| Task goal |
The exercise calls for every entry that follows to be repeated exactly.

Extracted data entries
-- ==== Sys2Proof/Laws/FrameReset.lean ====
section
/-! SUPPORT. What each operation of Machine/Reset.lean leaves alone. -/

namespace Sys2Proof.Laws

open Sys2Proof Sys2Proof.Machine

set_option linter.unusedTactic false
set_option linter.unreachableTactic false
set_option linter.unusedVariables false

theorem resetRegs_frame {κ : Nat} {σ : State} {reach : Nat} {s : State} (hk : Nat.testBit 2 κ = false)
    (h : Frame κ σ s) : Frame κ σ (resetRegs reach s) :=
  Frame.litc (t := s) hk (fun hc => ⟨rising_filter _ _ hc.1, hc.2⟩) h (by constructor <;> first | exact .inl rfl | exact .inr rfl)

theorem resetFabric_frame {κ : Nat} {σ : State} {s : State} (hk : Nat.testBit 596992 κ = false) (hF : Frame κ σ s) :
    Frame κ σ (resetFabric s) := by
  have m596992 := hk
  unfold resetFabric
  try dsimp only
  repeat' first
    | with_reducible exact hF
    | with_reducible assumption
    | (apply Frame.lit m596992 rfl; case e => constructor <;> (try dsimp only) <;> first | exact .inl rfl | exact .inr rfl)

theorem resetManagement_frame {κ : Nat} {σ : State} {s : State} (hk : Nat.testBit 394112 κ = false) (hF : Frame κ σ s) :
    Frame κ σ (resetManagement s) := by
  have m394112 := hk
  unfold resetManagement
  try dsimp only
  repeat' first
    | with_reducible exact hF
    | with_reducible assumption
    | (apply Frame.lit m394112 rfl; case e => constructor <;> (try dsimp only) <;> first | exact .inl rfl | exact .inr rfl)

theorem resetPorts_frame {κ : Nat} {σ : State} {cold : Bool} {s : State} (hk : Nat.testBit 12640256 κ = false) (hF : Frame κ σ s) :
    Frame κ σ (resetPorts cold s) := by
  have m12640256 := hk
  unfold resetPorts
  try dsimp only
  repeat' first
    | with_reducible exact hF
    | with_reducible assumption
    | with_reducible refine Frame.ite ?_ ?_
    | split
    | (apply Frame.lit m12640256 rfl; case e => constructor <;> (try dsimp only) <;> first | exact .inl rfl | exact .inr rfl)

theorem resetPipes_frame {κ : Nat} {σ : State} {cold : Bool} {s : State} (hk : Nat.testBit 1048640 κ = false)
    (h : Frame κ σ s) : Frame κ σ (resetPipes cold s) :=
  Frame.litc (t := s) hk (fun hc => ⟨hc.1, hc.2.1, by unfold resetPipes; dsimp only; split; exacts [mwf_nil _, hc.2.2.1], hc.2.2.2⟩) h (by constructor <;> first | exact .inl rfl | exact .inr rfl)

theorem resetVault_frame {κ : Nat} {σ : State} {s : State} (hk : Nat.testBit 503316480 κ = false) (hF : Frame κ σ s) :
    Frame κ σ (resetVault s) := by
  have m503316480 := hk
  unfold resetVault
  try dsimp only
  repeat' first
    | with_reducible exact hF
    | with_reducible assumption
    | (apply Frame.lit m503316480 rfl; case e => constructor <;> (try dsimp only) <;> first | exact .inl rfl | exact .inr rfl)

| Response area |
-- ==== Sys2Proof/Laws/FrameReset.lean ====
section
/-! SUPPORT. What each operation of Machine/Reset.lean leaves alone. -/

namespace Sys2Proof.Laws

open Sys2Proof Sys2Proof.Machine

set_option linter.unusedTactic false
set_option linter.unreachableTactic false
set_option linter.unusedVariables false

theorem resetRegs_frame {κ : Nat} {σ : State} {reach : Nat} {s : State} (hk : Nat.testBit 2 κ = false)
    (h : Frame κ σ s) : Frame κ σ (resetRegs reach s) :=
  Frame.litc (t := s) hk (fun hc => ⟨rising_filter _ _ hc.1, hc.2⟩) h (by constructor <;> first | exact .inl rfl | exact .inr rfl)

theorem resetFabric_frame {κ : Nat} {σ : State} {s : State} (hk : Nat.testBit 596992 κ = false) (hF : Frame κ σ s) :
    Frame κ σ (resetFabric s) := by
  have m596992 := hk
  unfold resetFabric
  try dsimp only
  repeat' first
    | with_reducible exact hF
    | with_reducible assumption
    | (apply Frame.lit m596992 rfl; case e => constructor <;> (try dsimp only) <;> first | exact .inl rfl | exact .inr rfl)

theorem resetManagement_frame {κ : Nat} {σ : State} {s : State} (hk : Nat.testBit 394112 κ = false) (hF : Frame κ σ s) :
    Frame κ σ (resetManagement s) := by
  have m394112 := hk
  unfold resetManagement
  try dsimp only
  repeat' first
    | with_reducible exact hF
    | with_reducible assumption
    | (apply Frame.lit m394112 rfl; case e => constructor <;> (try dsimp only) <;> first | exact .inl rfl | exact .inr rfl)

theorem resetPorts_frame {κ : Nat} {σ : State} {cold : Bool} {s : State} (hk : Nat.testBit 12640256 κ = false) (hF : Frame κ σ s) :
    Frame κ σ (resetPorts cold s) := by
  have m12640256 := hk
  unfold resetPorts
  try dsimp only
  repeat' first
    | with_reducible exact hF
    | with_reducible assumption
    | with_reducible refine Frame.ite ?_ ?_
    | split
    | (apply Frame.lit m12640256 rfl; case e => constructor <;> (try dsimp only) <;> first | exact .inl rfl | exact .inr rfl)

theorem resetPipes_frame {κ : Nat} {σ : State} {cold : Bool} {s : State} (hk : Nat.testBit 1048640 κ = false)
    (h : Frame κ σ s) : Frame κ σ (resetPipes cold s) :=
  Frame.litc (t := s) hk (fun hc => ⟨hc.1, hc.2.1, by unfold resetPipes; dsimp only; split; exacts [mwf_nil _, hc.2.2.1], hc.2.2.2⟩) h (by constructor <;> first | exact .inl rfl | exact .inr rfl)

theorem resetVault_frame {κ : Nat} {σ : State} {s : State} (hk : Nat.testBit 503316480 κ = false) (hF : Frame κ σ s) :
    Frame κ σ (resetVault s) := by
  have m503316480 := hk
  unfold resetVault
  try dsimp only
  repeat' first
    | with_reducible exact hF
    | with_reducible assumption
    | (apply Frame.lit m503316480 rfl; case e => constructor <;> (try dsimp only) <;> first | exact .inl rfl | exact .inr rfl)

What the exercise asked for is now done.